We use our own spidering software to automatically crawl each website on the platform. If you're not seeing any data in the Content 360 module, then there could be a number of causes for this:
- IP blocking - your server could simply be blocking our crawler server by blocking our IP). If this is the case, there is no way around this unless you remove this block. Our bot will show up in your server logs as follows:
126.96.36.199 Mozilla/5.0 (compatible; linkdexbot/2.1; +http://www.linkdex.com/bots/)
- Robots.txt blocking - as you can see, our crawler is called linkdexbot. If your robots.txt includes a link blocking this user agent, then we will follow good practice, obey that instruction and not crawl your site. You would need to get this restriction removed if you want us to be able to crawl the site. If you fix the issue with robots.txt, please let us know by logging a ticket with our support team (firstname.lastname@example.org) and we will restart both jobs.
NB: if you're comparing crawl number with Google's number of pages indexed (use the site: Google 'hack'), then there will be a number of reason why these numbers can vary considerably. Apart from the points already outlined above, you also need to consider the following:
- 404s - we won't count 404s as pages crawled, but will report those in the Deadlinks module. However, Google may include these in its total number of indexed pages.

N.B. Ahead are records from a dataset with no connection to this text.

-- ==== Sys2Proof/Tests/Slice0.lean ====
section
/-! SUPPORT. Tests: what well-formedness refuses, the source's worked examples, and for every statement with
hypotheses a state and operands that meet them. -/

namespace Sys2Proof.Tests

-- One test at a time: each waits for the kernel.
set_option Elab.async false

open Sys2Proof.Machine

/-! ### Well-formedness -/

theorem test_bad_command_with_a_good_payload_is_refused :
    Instr.wellFormed (.badCommand 1 [0x01]) = false ∧
      Instr.wellFormed (.badCommand 1 [0x05, 2]) = false := by decide

theorem test_bad_command_over_240_bytes_is_refused :
    Instr.wellFormed (.badCommand 1 (List.replicate 241 0xFF)) = false ∧
      Instr.wellFormed (.badCommand 1 (List.replicate 240 0xFF)) = true := by decide +kernel

theorem test_bad_payloads_are_well_formed :
    Instr.wellFormed (.badCommand 1 []) = true ∧ Instr.wellFormed (.badCommand 1 [0x0C]) = true ∧
      Instr.wellFormed (.badCommand 1 [0x05]) = true := by decide

theorem test_no_table_word_spells_a_command : decodeTableWord 16 0x1234 = none := rfl

/-! ### The states the tests use -/

/-- A running part in RUN with both ports UP, both receivers in HUNT. -/
def upState : State :=
  { State.reset with
    mode := .run
    portN := { PortState.cold with receiver := .hunt }
    portS := { PortState.cold with receiver := .hunt } }

/-- The tracker of the cadence trace, entry 40 of section 4.10, after its write. -/
def learnTracker : Tracker :=
  ⟨.learn, 3, 125, 48, .last, 100, 3, .mark, 3, 0, 125, 125, 187, false, 0, false, false, false, none⟩

/-- The tracker of entry 50 of section 5.8. -/
def fixedTracker : Tracker :=
  ⟨.fixed, 5, 90, 48, .last, 100, 3, .mark, 5, 0, 90, 90, 100, false, 0, false, false, false, none⟩

/-- An entry with the key (S, 300) in group 4. -/
def entry40 (st : EntryState) (t : Option Tracker) : Entry :=
  ⟨st, .S, 300, .forward, .cyclic, 4, true, some 21, t, .zero⟩

/-- `upState` with an entry at index 40. -/
def withEntry (e : Entry) : State := upState.setEntry 40 (some e)

/-- A DATA frame of entry 40's stream. -/
def dataFrame (seq : Byte) : Frame := ⟨.data, 300, seq, [0xAA]⟩

/-- A state whose port `p` has buffer 0 in FILL with the bytes `bytes`. -/
def filling (s : State) (p : Port) (bytes : List Byte) : State :=
  { s with free := allBuffers.drop 1, contents := s.contents.set 0 bytes }.modPort p fun ps =>
    { ps with receiver := .fill 0 }

/-- The record of a LEARN entry with the key (S, `sid`), as the bulk-load trace sends it. -/
def record (sid : Word16) (group armFlag : Byte) : EntryRecord :=
  ⟨1, sid, 0, 0, group, 1, 2, armFlag, 3, 125, 48, 0, 100, 3, 0⟩

/-- Eight responses, a full queue. -/
def eightResponses : List Response := List.replicate 8 ⟨4095, 0, 1, .done, 0, []⟩

/-! ### The source's worked examples -/

theorem test_check_of_the_nine_bytes_is_29B1 :
    crc [0x31, 0x32, 0x33, 0x34, 0x35, 0x36, 0x37, 0x38, 0x39] = 0x29B1 := by decide +kernel

theorem test_write_settles_187 :
    cadencePartOf (record 300 4 1) = some (some learnTracker) := by decide +kernel

theorem test_trace_4_10_event_4_speeds_up :
    ({ learnTracker with elapsed := 60 } : Tracker).arriveTracking =
      { learnTracker with exp := 2, last := 120, prev := 250, deadline := 180,
                          fixedDeadline := 200 } := by decide +kernel

theorem test_trace_4_10_event_7_clamps :
    let t := { learnTracker with exp := 2, last := 120, prev := 120, deadline := 180 }
    ({ t with elapsed := 175 } : Tracker).arriveTracking =
      { t with last := 175, deadline := 255, overflow := true } := by decide +kernel

theorem test_trace_4_10_event_8_slows_down :
    let t := { learnTracker with exp := 2, elapsed := 254, last := 175, prev := 120, deadline := 255,
                                 overflow := true }
    t.tick .tracking =
      ({ learnTracker with exp := 3, elapsed := 127, last := 87, prev := 60, deadline := 130,
                           fixedDeadline := 50 }, false) := by decide +kernel

theorem test_section_4_8_slow_down_lapses_at_once :
    let t := { learnTracker with weight := 32, exp := 5, elapsed := 254, last := 255, prev := 255,
                                 deadline := 255 }
    (t.tick .tracking).2 = true ∧ (t.tick .tracking).1.deadline = 127 := by decide +kernel

theorem test_rearming_doubles_and_halves_the_fixed_deadline :
    ({ fixedTracker with baseExp := 6, exp := 8, fixedDeadline := 10 } : Tracker).arm.fixedDeadline =
        40 ∧
      ({ fixedTracker with baseExp := 6, exp := 4, fixedDeadline := 200 } : Tracker).arm.fixedDeadline
        = 50 := by decide +kernel

theorem test_tune_example_entry_60 :
    let t := { learnTracker with exp := 4, last := 100, prev := 110, deadline := 150 }
    t.tuneNow ⟨some 40, some .previous, none, none, none, none⟩ =
      { t with weight := 40, basis := .previous, deadline := 137 } := by decide +kernel

theorem test_section_5_8_event_5_scales_up :
    let t := { fixedTracker with elapsed := 90, scaleUp := true, scaleDown := true,
                                 preload := some ⟨none, none, none, none, none, some 96⟩ }
    t.arriveTracking =
      { fixedTracker with exp := 6, last := 45, prev := 45, fixedDeadline := 48, deadline := 48,
                          scaleDown := true } := by decide +kernel

theorem test_section_5_8_event_6_scales_down :
    let t := { fixedTracker with exp := 6, elapsed := 45, last := 45, prev := 45, fixedDeadline := 48,
                                 deadline := 48, scaleDown := true }
    t.arriveTracking = { fixedTracker with fixedDeadline := 96, deadline := 96 } := by decide +kernel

- Orphaned pages - Google may index these if it has another way of finding them (from external backlinks from other unique domains). Remember, we won't see these as we're spidering internal links only.
- The site: hack may include sub domains which we will ignore as our spidering software will consider all sub domains as off domain links and will not follow them; Google, however, may be giving you an number of pages indexed for the whole domain. You can easily verify this by running a site: hack and flicking the sample results Google returns.